(Collected data)
/-! ## Steps of a client program -/

/-- Everything a step of a client program can do: it leaves the devices, the parameters and the bus alone, keeps the registry's invariant, and writes the HCS's
registers only by an issue, where `issues` says that its stage has one. -/
structure State.ProgramStep (issues : Prop) (s t : State) : Prop where
  dev : t.dev = s.dev
  peers : t.peers = s.peers
  host : t.host = s.host
  bus : t.bus = s.bus
  foreign : t.foreign = s.foreign
  hcs : t.hcs = s.hcs ∨ issues ∧ s.hcs.Issued s.host t.hcs
  client_ok : s.client.Ok → t.client.Ok

/-- A step that writes the client layer alone issues nothing. -/
theorem State.ClientWrites.programStep {issues : Prop} {s t : State} (h : s.ClientWrites t) : s.ProgramStep issues t := by
  obtain ⟨heq, hok⟩ := h
  rw [heq]
  exact ⟨rfl, rfl, rfl, rfl, rfl, .inl rfl, hok⟩

/-- An issue for the stage that has one. -/
theorem issueThen_programStep {issues : Prop} (hissues : issues) {i : Instr} {j : Job} {s t : State}
    (ha : i.agent = .hostCaller) (h : issueThen i j s = .next t) : s.ProgramStep issues t := by
  unfold issueThen at h
  split at h
  · next u hu =>
    cases h
    obtain ⟨x, hx, rfl⟩ := exec_next_host ha hu
    exact ⟨rfl, rfl, rfl, rfl, rfl, .inr ⟨hissues, hx⟩, fun hc => hc.of_registry rfl rfl⟩
  all_goals cases h

/-- The issue of a status query sets the record to its default and draws the buffer first (R155; log 20). -/
theorem issueStatus_programStep {issues : Prop} (hissues : issues) {a : PeerAddr} {j : Job} {s t : State}
    (h : issueStatus a j s = .next t) : s.ProgramStep issues t := by
  obtain ⟨hdev, hpeers, hhost, hbus, hforeign, hhcs, hok⟩ := issueThen_programStep hissues rfl h
  exact ⟨hdev, hpeers, hhost, hbus, hforeign, hhcs, fun hc => hok (hc.of_registry rfl rfl)⟩

/-- Where the call has returned, the program goes on with its result (R140). -/
theorem onDone_next {k : HsResult → State → State} {s t : State} (h : onDone k s = .next t) :
    s.hcs.phase = .done ∧ t = k s.hcs.result s := by
  unfold onDone at h
  split at h
  · next hdone => cases h; exact ⟨hdone, rfl⟩
  · cases h

/-- The stages of an upload that issue an operation (R153 to R158). -/
def UploadStage.Issuing (st : UploadStage) : Prop :=
  st = .init false ∨ st = .secondInit false ∨ st = .status false ∨ ∃ i, st = .page i false

/-- The programs whose next step issues an operation. -/
def Job.Issuing (j : Job) : Prop :=
  (∃ a image two st, j = .upload a image two st ∧ UploadStage.Issuing st) ∨ (∃ a, j = .query a false) ∨
    ∃ a es, j = .scan a (.query false) es
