-- ==== Sys2Proof/Proofs/Encoding.lean ====
section
/-! PROOFS. The request interface (30_encoding.md R83 to R87): what the decoder makes of a key put together from its fields, that decoding and encoding are
inverse to each other, and how the rows of opcode_table.json divide the keys. -/

namespace Sys2Proof

/-! ## The decoder on a key put together from its fields -/

section Fields

variable (st : BitVec 3) (d : Byte) (p : Payload)

@[simp] theorem decode_evStart : decode (mkKey st (mkWord 0x1#4 d)) p = dataMustBeZero d .evStart := by simp [decode]
@[simp] theorem decode_evOvf : decode (mkKey st (mkWord 0x2#4 d)) p = .ok (decodeOvf st d) := by simp [decode]
@[simp] theorem decode_evStop : decode (mkKey st (mkWord 0x3#4 d)) p = dataMustBeZero d .evStop := by simp [decode]
@[simp] theorem decode_appAvailable : decode (mkKey st (mkWord 0x4#4 d)) p = dataMustBeZero d .appAvailable := by simp [decode]
@[simp] theorem decode_appRead : decode (mkKey st (mkWord 0x5#4 d)) p = dataMustBeZero d .appRead := by simp [decode]
@[simp] theorem decode_appQueue : decode (mkKey st (mkWord 0x6#4 d)) p = .ok (.appQueue d) := by simp [decode]
@[simp] theorem decode_appTxCount : decode (mkKey st (mkWord 0x7#4 d)) p = dataMustBeZero d .appTxCount := by simp [decode]
@[simp] theorem decode_hostCmd1 : decode (mkKey st (mkWord 0x8#4 d)) p = decodeHostCmd1 d p := by simp [decode]
@[simp] theorem decode_hostCmdN : decode (mkKey st (mkWord 0x9#4 d)) p = decodeHostCmdN d p := by simp [decode]

/-- The operation codes 0 and 0xA to 0xF are reserved (R86). -/
theorem decode_of_reserved {op : BitVec 4} (hop : op = 0x0#4 ∨ 0xA#4 ≤ op) :
    decode (mkKey st (mkWord op d)) p = .error .reservedOp := by
  unfold decode
  rw [keyOp_mkKey]
  split
  case h_10 => rfl
  all_goals exact absurd hop (by decide)

/-- `DATA` must be 0 beside every operation code in use but those of `EV_OVF` and `APP_QUEUE` (R85, R86). -/
theorem decode_of_nonzeroData {op : BitVec 4} {d : Byte}
    (hop : op ∈ [0x1#4, 0x3#4, 0x4#4, 0x5#4, 0x7#4, 0x8#4, 0x9#4]) (hd : d ≠ 0#8) :
    decode (mkKey st (mkWord op d)) p = .error .nonzeroData := by
  simp only [List.mem_cons, List.not_mem_nil, or_false] at hop
  obtain rfl | rfl | rfl | rfl | rfl | rfl | rfl := hop <;>
    simp [dataMustBeZero, decodeHostCmd1, decodeHostCmdN, hd]

/-- Only the overflow's code reads `ST` (R84). -/
theorem decode_ignores_st (st' : BitVec 3) {op : BitVec 4} (hop : op ≠ 0x2#4) :
    decode (mkKey st (mkWord op d)) p = decode (mkKey st' (mkWord op d)) p := by
  simp only [decode, keyOp_mkKey, keyData_mkKey]
  split
  case h_2 => exact absurd rfl hop
  all_goals rfl

end Fields

/-- Every `ST` of 6 or 7 selects the invalid-state rule, with its low bit (R85). -/
theorem decodeOvf_invalidState (low : BitVec 1) (d : Byte) : decodeOvf (3#2 ++ low) d = .evOvfInvalidState low d := by
  have hlow : low = 0#1 ∨ low = 1#1 := by revert low; decide
  obtain rfl | rfl := hlow <;> rfl

/-! ## Decoding and encoding are inverse -/

/-- The decoder reads the key and the descriptor of an operation back as that operation. -/
theorem decode_encodeKey (st : BitVec 3) (i : Instr) : decode (encodeKey st i) (encodePayload i) = .ok i := by
  cases i with
  | evStart => exact decode_evStart st 0#8 _
  | evOvfAwaitAddress d => exact decode_evOvf 0#3 d _
  | evOvfSendDataByte d => exact decode_evOvf 1#3 d _
  | evOvfAwaitAckAfterSend d => exact decode_evOvf 2#3 d _
  | evOvfCheckReceivedAck d => exact decode_evOvf 3#3 d _
  | evOvfReceiveDataByte d => exact decode_evOvf 4#3 d _
  | evOvfStoreByteAndAck d => exact decode_evOvf 5#3 d _
  | evOvfInvalidState low d =>
    exact (decode_evOvf (3#2 ++ low) d _).trans (congrArg Except.ok (decodeOvf_invalidState low d))
  | evStop => exact decode_evStop st 0#8 _
  | appAvailable => exact decode_appAvailable st 0#8 _
  | appRead => exact decode_appRead st 0#8 _
  | appQueue b => exact decode_appQueue st b _
  | appTxCount => exact decode_appTxCount st 0#8 _
  | hostCmd1 d => exact decode_hostCmd1 st 0#8 _
  | hostCmdN d r => exact decode_hostCmdN st 0#8 _

/-- An operation whose `DATA` must be 0 is read only beside `DATA` 0. -/
theorem dataMustBeZero_eq_ok {d : Byte} {i j : Instr} : dataMustBeZero d i = .ok j ↔ d = 0#8 ∧ i = j := by
  unfold dataMustBeZero
  split
  · next hd => simp [hd]
  · next hd => simp [hd]

/-- `HOST_CMD1` is read only beside `DATA` 0 and its own descriptor (R87). -/
theorem decodeHostCmd1_eq_ok {d : Byte} {p : Payload} {i : Instr} :
    decodeHostCmd1 d p = .ok i ↔ d = 0#8 ∧ ∃ x, p = .one x ∧ i = .hostCmd1 x := by
  unfold decodeHostCmd1
  split
  · next hd => cases p <;> simp [hd, eq_comm]
  · next hd => simp [hd]

/-- `HOST_CMDN` is read only beside `DATA` 0 and its own descriptor (R87). -/
theorem decodeHostCmdN_eq_ok {d : Byte} {p : Payload} {i : Instr} :
    decodeHostCmdN d p = .ok i ↔ d = 0#8 ∧ ∃ x r, p = .many x r ∧ i = .hostCmdN x r := by
  unfold decodeHostCmdN
  split
  · next hd => cases p <;> simp [hd, eq_comm]
  · next hd => simp [hd]

/-- The overflow's operation for an `ST` is encoded with that `ST`. -/
theorem encodeKey_decodeOvf (st st' : BitVec 3) (d : Byte) : encodeKey st' (decodeOvf st d) = mkKey st (mkWord 0x2#4 d) := by
  have hst : ∀ x : BitVec 3, x = 0#3 ∨ x = 1#3 ∨ x = 2#3 ∨ x = 3#3 ∨ x = 4#3 ∨ x = 5#3 ∨ x = 6#3 ∨ x = 7#3 := by decide
  obtain rfl | rfl | rfl | rfl | rfl | rfl | rfl | rfl := hst st <;> rfl

/-- A key that decodes is the key of the operation it decodes to, in the `ST` of the key. -/
theorem encodeKey_of_decode {k : Key} {p : Payload} {i : Instr} (h : decode k p = .ok i) : encodeKey (keySt k) i = k := by
  rw [key_eta k] at h ⊢
  generalize keySt k = st, keyOp k = op, keyData k = d at h ⊢
  rw [keySt_mkKey]
  unfold decode at h
  rw [keyOp_mkKey, keyData_mkKey, keySt_mkKey] at h
  split at h
  case h_2 => cases h; exact encodeKey_decodeOvf st st d
  case h_6 => cases h; rfl
  case h_8 => obtain ⟨rfl, x, -, rfl⟩ := decodeHostCmd1_eq_ok.1 h; rfl
  case h_9 => obtain ⟨rfl, x, r, -, rfl⟩ := decodeHostCmdN_eq_ok.1 h; rfl
  case h_10 => cases h
  all_goals obtain ⟨rfl, rfl⟩ := dataMustBeZero_eq_ok.1 h; rfl

/-- Settles O1: the round trip above, one equation of the decoder for each operation. -/
theorem decodeOfEncode : Obligations.DecodeOfEncode := decode_encodeKey

/-- Settles O2: each word is read by evaluating the decoder. -/
theorem decodesSampleWords : Obligations.DecodesSampleWords :=
  ⟨rfl, rfl, rfl, rfl, rfl, rfl, rfl, rfl, rfl, rfl, rfl⟩

/-- Settles O3: the overflow's equation at each `ST`, and that no other operation reads it. -/
theorem decodeSelectsByState : Obligations.DecodeSelectsByState :=
  ⟨decode_evOvf 0#3, decode_evOvf 1#3, decode_evOvf 2#3, decode_evOvf 3#3, decode_evOvf 4#3, decode_evOvf 5#3,
    decode_evOvf 6#3, decode_evOvf 7#3, fun st st' _ d p hop => decode_ignores_st st d p st' hop⟩

/-! ## The rows of opcode_table.json -/

/-- A mask acts on each field of a key by itself. -/
theorem mkKey_and (st st' : BitVec 3) (op op' : BitVec 4) (d d' : Byte) :
    mkKey st (mkWord op d) &&& mkKey st' (mkWord op' d') = mkKey (st &&& st') (mkWord (op &&& op') (d &&& d')) := by
  apply BitVec.eq_of_getLsbD_eq
  intro i _
  simp only [BitVec.getLsbD_and, getLsbD_mkKey, getLsbD_mkWord]
  split
  · split <;> rfl
  · rfl

/-- Every row of the table reads all of `OP`; a key belongs to it when that agrees and the parts of `ST` and `DATA` that the row reads do. -/
theorem rowTakes_iff {ms ps : BitVec 3} {op : BitVec 4} {md pd : Byte} {k : Key} :
    rowTakes ⟨mkKey ms (mkWord 0xF#4 md), mkKey ps (mkWord op pd)⟩ k = true ↔
      keySt k &&& ms = ps ∧ keyOp k = op ∧ keyData k &&& md = pd := by
  have hop : keyOp k &&& 0xF#4 = keyOp k := BitVec.and_allOnes
  have hmasked : k &&& mkKey ms (mkWord 0xF#4 md) = mkKey (keySt k &&& ms) (mkWord (keyOp k) (keyData k &&& md)) := by
    conv_lhs => rw [key_eta k, mkKey_and, hop]
  rw [rowTakes, beq_iff_eq, hmasked]
  constructor
  · intro h
    exact ⟨by simpa using congrArg keySt h, by simpa using congrArg keyOp h, by simpa using congrArg keyData h⟩
  · rintro ⟨rfl, rfl, rfl⟩
    rfl

/-- A row that reads all of the word takes the keys of that word. -/
theorem rowTakes_word (op : BitVec 4) {k : Key} :
    rowTakes ⟨mkKey 0#3 (mkWord 0xF#4 0xFF#8), mkKey 0#3 (mkWord op 0#8)⟩ k = true ↔
      ∃ st, mkKey st (mkWord op 0#8) = k := by
  have hdata : keyData k &&& 0xFF#8 = keyData k := BitVec.and_allOnes
  rw [rowTakes_iff, hdata]
  constructor
  · rintro ⟨-, rfl, hd⟩
    exact ⟨keySt k, hd ▸ (key_eta k).symm⟩
  · rintro ⟨st, rfl⟩
    simp

/-- A row that reads `OP` alone takes the keys of that code. -/
theorem rowTakes_op (op : BitVec 4) {k : Key} :
    rowTakes ⟨mkKey 0#3 (mkWord 0xF#4 0#8), mkKey 0#3 (mkWord op 0#8)⟩ k = true ↔
      ∃ st d, mkKey st (mkWord op d) = k := by
  rw [rowTakes_iff]
  constructor
  · rintro ⟨-, rfl, -⟩
    exact ⟨keySt k, keyData k, (key_eta k).symm⟩
  · rintro ⟨st, d, rfl⟩
    simp

/-- A row that reads `ST` and `OP` takes the keys of that code in that state. -/
theorem rowTakes_state (st : BitVec 3) (op : BitVec 4) {k : Key} :
    rowTakes ⟨mkKey 7#3 (mkWord 0xF#4 0#8), mkKey st (mkWord op 0#8)⟩ k = true ↔ ∃ d, mkKey st (mkWord op d) = k := by
  have hst : keySt k &&& 7#3 = keySt k := BitVec.and_allOnes
  rw [rowTakes_iff, hst]
  constructor
  · rintro ⟨rfl, rfl, -⟩
    exact ⟨keyData k, (key_eta k).symm⟩
  · rintro ⟨d, rfl⟩
    simp

/-- A row that reads `OP` and the two upper bits of `ST` takes the keys of that code in the two states these bits leave. -/
theorem rowTakes_statePair (hi : BitVec 2) (op : BitVec 4) {k : Key} :
    rowTakes ⟨mkKey 6#3 (mkWord 0xF#4 0#8), mkKey (hi ++ 0#1) (mkWord op 0#8)⟩ k = true ↔
      ∃ (low : BitVec 1) (d : Byte), mkKey (hi ++ low) (mkWord op d) = k := by
  have hst : ∀ st : BitVec 3, ∀ hi : BitVec 2, st &&& 6#3 = hi ++ 0#1 ↔ ∃ low : BitVec 1, hi ++ low = st := by decide
  rw [rowTakes_iff, hst]
  constructor
  · rintro ⟨⟨low, hlow⟩, rfl, -⟩
    exact ⟨low, keyData k, hlow ▸ (key_eta k).symm⟩
  · rintro ⟨low, d, rfl⟩
    simp

/-- The row of an operation takes every key of that operation. -/
theorem rowTakes_encodeKey (st : BitVec 3) (i : Instr) : rowTakes (rowOf i) (encodeKey st i) = true := by
  cases i with
  | evStart => exact (rowTakes_word 0x1#4).2 ⟨st, rfl⟩
  | evOvfAwaitAddress d => exact (rowTakes_state 0#3 0x2#4).2 ⟨d, rfl⟩
  | evOvfSendDataByte d => exact (rowTakes_state 1#3 0x2#4).2 ⟨d, rfl⟩
  | evOvfAwaitAckAfterSend d => exact (rowTakes_state 2#3 0x2#4).2 ⟨d, rfl⟩
  | evOvfCheckReceivedAck d => exact (rowTakes_state 3#3 0x2#4).2 ⟨d, rfl⟩
  | evOvfReceiveDataByte d => exact (rowTakes_state 4#3 0x2#4).2 ⟨d, rfl⟩
  | evOvfStoreByteAndAck d => exact (rowTakes_state 5#3 0x2#4).2 ⟨d, rfl⟩
  | evOvfInvalidState low d => exact (rowTakes_statePair 3#2 0x2#4).2 ⟨low, d, rfl⟩
  | evStop => exact (rowTakes_word 0x3#4).2 ⟨st, rfl⟩
  | appAvailable => exact (rowTakes_word 0x4#4).2 ⟨st, rfl⟩
  | appRead => exact (rowTakes_word 0x5#4).2 ⟨st, rfl⟩
  | appQueue b => exact (rowTakes_op 0x6#4).2 ⟨st, b, rfl⟩
  | appTxCount => exact (rowTakes_word 0x7#4).2 ⟨st, rfl⟩
  | hostCmd1 d => exact (rowTakes_word 0x8#4).2 ⟨st, rfl⟩
  | hostCmdN d r => exact (rowTakes_word 0x9#4).2 ⟨st, rfl⟩

/-- Every key that a row of the table takes is a key of an operation of that row. -/
theorem exists_encodeKey_of_rowTakes {k : Key} :
    ∀ r ∈ opcodeTable, rowTakes r k = true → ∃ st i, rowOf i = r ∧ encodeKey st i = k := by
  simp only [opcodeTable, List.cons_append, List.nil_append, List.forall_mem_cons]
  refine ⟨?_, ?_, ?_, ?_, ?_, ?_, ?_, ?_, ?_, ?_, ?_, ?_, ?_, ?_, ?_, nofun⟩ <;> intro h
  · obtain ⟨st, hk⟩ := (rowTakes_word 0x1#4).1 h; exact ⟨st, .evStart, rfl, hk⟩
  · obtain ⟨d, hk⟩ := (rowTakes_state 0#3 0x2#4).1 h; exact ⟨0#3, .evOvfAwaitAddress d, rfl, hk⟩
  · obtain ⟨d, hk⟩ := (rowTakes_state 1#3 0x2#4).1 h; exact ⟨1#3, .evOvfSendDataByte d, rfl, hk⟩
  · obtain ⟨d, hk⟩ := (rowTakes_state 2#3 0x2#4).1 h; exact ⟨2#3, .evOvfAwaitAckAfterSend d, rfl, hk⟩
  · obtain ⟨d, hk⟩ := (rowTakes_state 3#3 0x2#4).1 h; exact ⟨3#3, .evOvfCheckReceivedAck d, rfl, hk⟩
  · obtain ⟨d, hk⟩ := (rowTakes_state 4#3 0x2#4).1 h; exact ⟨4#3, .evOvfReceiveDataByte d, rfl, hk⟩
  · obtain ⟨d, hk⟩ := (rowTakes_state 5#3 0x2#4).1 h; exact ⟨5#3, .evOvfStoreByteAndAck d, rfl, hk⟩
  · obtain ⟨low, d, hk⟩ := (rowTakes_statePair 3#2 0x2#4).1 h; exact ⟨6#3, .evOvfInvalidState low d, rfl, hk⟩
  · obtain ⟨st, hk⟩ := (rowTakes_word 0x3#4).1 h; exact ⟨st, .evStop, rfl, hk⟩
  · obtain ⟨st, hk⟩ := (rowTakes_word 0x4#4).1 h; exact ⟨st, .appAvailable, rfl, hk⟩
  · obtain ⟨st, hk⟩ := (rowTakes_word 0x5#4).1 h; exact ⟨st, .appRead, rfl, hk⟩
  · obtain ⟨st, d, hk⟩ := (rowTakes_op 0x6#4).1 h; exact ⟨st, .appQueue d, rfl, hk⟩
  · obtain ⟨st, hk⟩ := (rowTakes_word 0x7#4).1 h; exact ⟨st, .appTxCount, rfl, hk⟩
  · obtain ⟨st, hk⟩ := (rowTakes_word 0x8#4).1 h; exact ⟨st, .hostCmd1 ⟨0#8, [], 0#8⟩, rfl, hk⟩
  · obtain ⟨st, hk⟩ := (rowTakes_word 0x9#4).1 h; exact ⟨st, .hostCmdN ⟨0#8, [], 0#8⟩ ⟨0, []⟩, rfl, hk⟩

/-- Every operation has its row in the table. -/
theorem rowOf_mem_opcodeTable (i : Instr) : rowOf i ∈ opcodeTable := by
  cases i with
  | evStart => exact Laws.InTable.evStart.1
  | evOvfAwaitAddress d => exact (Laws.InTable.evOvfAwaitAddress d).1
  | evOvfSendDataByte d => exact (Laws.InTable.evOvfSendDataByte d).1
  | evOvfAwaitAckAfterSend d => exact (Laws.InTable.evOvfAwaitAckAfterSend d).1
  | evOvfCheckReceivedAck d => exact (Laws.InTable.evOvfCheckReceivedAck d).1
  | evOvfReceiveDataByte d => exact (Laws.InTable.evOvfReceiveDataByte d).1
  | evOvfStoreByteAndAck d => exact (Laws.InTable.evOvfStoreByteAndAck d).1
  | evOvfInvalidState low d => exact (Laws.InTable.evOvfInvalidState low d).1
  | evStop => exact Laws.InTable.evStop.1
  | appAvailable => exact Laws.InTable.appAvailable.1
  | appRead => exact Laws.InTable.appRead.1
  | appQueue b => exact (Laws.InTable.appQueue b).1
  | appTxCount => exact Laws.InTable.appTxCount.1
  | hostCmd1 d => exact (Laws.InTable.hostCmd1 d).1
  | hostCmdN d r => exact (Laws.InTable.hostCmdN d r).1

/-- Two rows of the table differ in a bit that both of them read. -/
theorem opcodeTable_disjoint :
    ∀ r ∈ opcodeTable, ∀ r' ∈ opcodeTable, r.pattern &&& r'.mask = r'.pattern &&& r.mask → r = r' := by
  decide

/-- A key belongs to one row of the table at most. -/
theorem row_unique {k : Key} {r r' : TableRow} (hr : r ∈ opcodeTable) (hr' : r' ∈ opcodeTable)
    (hk : rowTakes r k = true) (hk' : rowTakes r' k = true) : r = r' := by
  rw [rowTakes, beq_iff_eq] at hk hk'
  refine opcodeTable_disjoint r hr r' hr' ?_
  rw [← hk, ← hk', BitVec.and_assoc, BitVec.and_assoc, BitVec.and_comm r.mask]

/-- Settles O4: the key is its operation's, and only one row takes it. -/
theorem decodedKeyHasOneRow : Obligations.DecodedKeyHasOneRow := by
  intro k p i h
  have htakes : rowTakes (rowOf i) k = true := encodeKey_of_decode h ▸ rowTakes_encodeKey (keySt k) i
  exact ⟨htakes, fun r hr hk => row_unique hr (rowOf_mem_opcodeTable i) hk htakes⟩

/-- Settles O5: the key is a key of an operation of the row, which decodes beside its own descriptor. -/
theorem everyTableKeyDecodes : Obligations.EveryTableKeyDecodes := by
  intro k r hr hk
  obtain ⟨st, i, hrow, rfl⟩ := exists_encodeKey_of_rowTakes r hr hk
  exact ⟨encodePayload i, i, decode_encodeKey st i, hrow⟩

end Sys2Proof
end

Description of the task -
Of the lines above, extract only those from the line with "exact ⟨st, .evStart, rfl, hk⟩" to the line with "exact (Laws.InTable.evOvfStoreByteAndAck d).1", both included, exactly as written.

Expected output -
  · obtain ⟨st, hk⟩ := (rowTakes_word 0x1#4).1 h; exact ⟨st, .evStart, rfl, hk⟩
  · obtain ⟨d, hk⟩ := (rowTakes_state 0#3 0x2#4).1 h; exact ⟨0#3, .evOvfAwaitAddress d, rfl, hk⟩
  · obtain ⟨d, hk⟩ := (rowTakes_state 1#3 0x2#4).1 h; exact ⟨1#3, .evOvfSendDataByte d, rfl, hk⟩
  · obtain ⟨d, hk⟩ := (rowTakes_state 2#3 0x2#4).1 h; exact ⟨2#3, .evOvfAwaitAckAfterSend d, rfl, hk⟩
  · obtain ⟨d, hk⟩ := (rowTakes_state 3#3 0x2#4).1 h; exact ⟨3#3, .evOvfCheckReceivedAck d, rfl, hk⟩
  · obtain ⟨d, hk⟩ := (rowTakes_state 4#3 0x2#4).1 h; exact ⟨4#3, .evOvfReceiveDataByte d, rfl, hk⟩
  · obtain ⟨d, hk⟩ := (rowTakes_state 5#3 0x2#4).1 h; exact ⟨5#3, .evOvfStoreByteAndAck d, rfl, hk⟩
  · obtain ⟨low, d, hk⟩ := (rowTakes_statePair 3#2 0x2#4).1 h; exact ⟨6#3, .evOvfInvalidState low d, rfl, hk⟩
  · obtain ⟨st, hk⟩ := (rowTakes_word 0x3#4).1 h; exact ⟨st, .evStop, rfl, hk⟩
  · obtain ⟨st, hk⟩ := (rowTakes_word 0x4#4).1 h; exact ⟨st, .appAvailable, rfl, hk⟩
  · obtain ⟨st, hk⟩ := (rowTakes_word 0x5#4).1 h; exact ⟨st, .appRead, rfl, hk⟩
  · obtain ⟨st, d, hk⟩ := (rowTakes_op 0x6#4).1 h; exact ⟨st, .appQueue d, rfl, hk⟩
  · obtain ⟨st, hk⟩ := (rowTakes_word 0x7#4).1 h; exact ⟨st, .appTxCount, rfl, hk⟩
  · obtain ⟨st, hk⟩ := (rowTakes_word 0x8#4).1 h; exact ⟨st, .hostCmd1 ⟨0#8, [], 0#8⟩, rfl, hk⟩
  · obtain ⟨st, hk⟩ := (rowTakes_word 0x9#4).1 h; exact ⟨st, .hostCmdN ⟨0#8, [], 0#8⟩ ⟨0, []⟩, rfl, hk⟩

/-- Every operation has its row in the table. -/
theorem rowOf_mem_opcodeTable (i : Instr) : rowOf i ∈ opcodeTable := by
  cases i with
  | evStart => exact Laws.InTable.evStart.1
  | evOvfAwaitAddress d => exact (Laws.InTable.evOvfAwaitAddress d).1
  | evOvfSendDataByte d => exact (Laws.InTable.evOvfSendDataByte d).1
  | evOvfAwaitAckAfterSend d => exact (Laws.InTable.evOvfAwaitAckAfterSend d).1
  | evOvfCheckReceivedAck d => exact (Laws.InTable.evOvfCheckReceivedAck d).1
  | evOvfReceiveDataByte d => exact (Laws.InTable.evOvfReceiveDataByte d).1
  | evOvfStoreByteAndAck d => exact (Laws.InTable.evOvfStoreByteAndAck d).1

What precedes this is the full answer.